Eu já escrevi neste espaço que não sinto nenhuma alegria, não senti nem mesmo vontade de comemorar a condenação de Daniel Alves, quando anunciada pela Justiça da Espanha, no caso de estupro de uma mulher em uma boate naquele país. Sinto profunda tristeza pelo fato de alguém com a trajetória como a de Daniel, de superação da pobreza extrema, da chegada à Seleção brasileira, da conquista de tantos títulos no futebol e inspiração para meninos e meninas, tenha cometido um crime tão perverso como este e tenha tentado escapar da condenação mentindo e mudando sua versão sobre os fatos pelo menos cinco vezes.

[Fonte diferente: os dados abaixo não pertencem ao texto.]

/-- QUANT. -/
def execQuant (core : CoreIx) (src : QuantSrc) (srcBlock : Nat) (engines : List (EngIx × Nat)) (rho : Option (Fin 5))
    (wide : Bool) (set : List VReg) (store : Option Nat) (s : State) : Host.Outcome State Fault Refusal :=
  .next (s.planOp core.val clsQuant 0 (fun s => match src with
    | .values r => s.quantBlock core.val r srcBlock engines (rhoOf rho) wide set store
    | .record off => s.recordBlock core.val off srcBlock engines (rhoOf rho) wide))

/-! ### Accumulate groups of compatibility mode (R63, R92) -/

/-- An accumulate group is zeroed. -/
def State.zeroAcc (s : State) (c g : Nat) : State :=
  s.updCore c (fun k => { k with acc := k.acc.put g accZero, accExp := k.accExp.put g accZero })

/-- AOA_CLEAR. -/
def execAoaClear (core : CoreIx) (grp : Fin 4) (s : State) : Host.Outcome State Fault Refusal :=
  .next (if s.compat core.val then s.planOp core.val clsAoa grp.val (fun s => s.zeroAcc core.val grp.val) else s)

/-- An accumulate group is drained: each lane scaled by the E8 of its output channel and of the scale set, rounded once,
and the accumulator cleared (R92). -/
def State.drainAcc (s : State) (c g : Nat) (dst : VReg) : State :=
  let k := s.core c
  (s.setVreg c dst (List.zipWith (fun a p => fpOfFrac (Frac.dyadic a p)) (k.acc.getD g accZero)
    (k.accExp.getD g accZero))).zeroAcc c g

/-- AOA_DRAIN. -/
def execAoaDrain (core : CoreIx) (grp : Fin 4) (dst : VReg) (s : State) : Host.Outcome State Fault Refusal :=
  .next (if s.compat core.val then s.planOp core.val clsAoa grp.val (fun s => s.drainAcc core.val grp.val dst) else s)

end Sys2Proof.Machine
end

Dito isto, é preciso ler de maneira muito séria, e sob a perspectiva de combate à violência contra as mulheres, a nova decisão sobre o caso anunciada pela Justiça da Espanha nesta quarta-feira (20). Para quem não acompanhou: Daniel será solto (liberdade provisória) mediante pagamento de fiança de um milhão de euros. Ele precisará cumprir regras estabelecidas pela Justiça, como não se comunicar com a vítima por qualquer meio ou procedimento e comparecer semanalmente ao Tribunal Provincial, além da retenção dos passaportes e da proibição de deixar a Espanha.
O ponto central desta decisão é o recado que ela dá à sociedade, na direção absolutamente contrária ao que defendemos como fundamental para coibir crimes de violência contra a mulher. Ao liberar Daniel, a mensagem que fica é de que um homem pode, sim, cometer crime de violência, abuso, estupro, deixar marcas na vítima, traumatizá-la, violentá-la. Basta que tenha dinheiro para que seja liberado e possa retomar sua trajetória na sociedade.
Se você for rico, portanto, fique à vontade. Não se intimide por leis, por regras, por eventuais recados que peçam respeito.
Não é não? Bem, se você é rico, ou não talvez nem seja tanto assim. O seu dinheiro te coloca superior aos demais.
Agora se você é mulher, opa, recolha-se ao seu devido lugar. Você poderá ser violentada, abusada, sentir dores, será exposta. Mas aí se vire. De um jeito. Recomponha-se.
A você, mulher, o trauma.
Ao estuprador, seja bem-vindo de volta.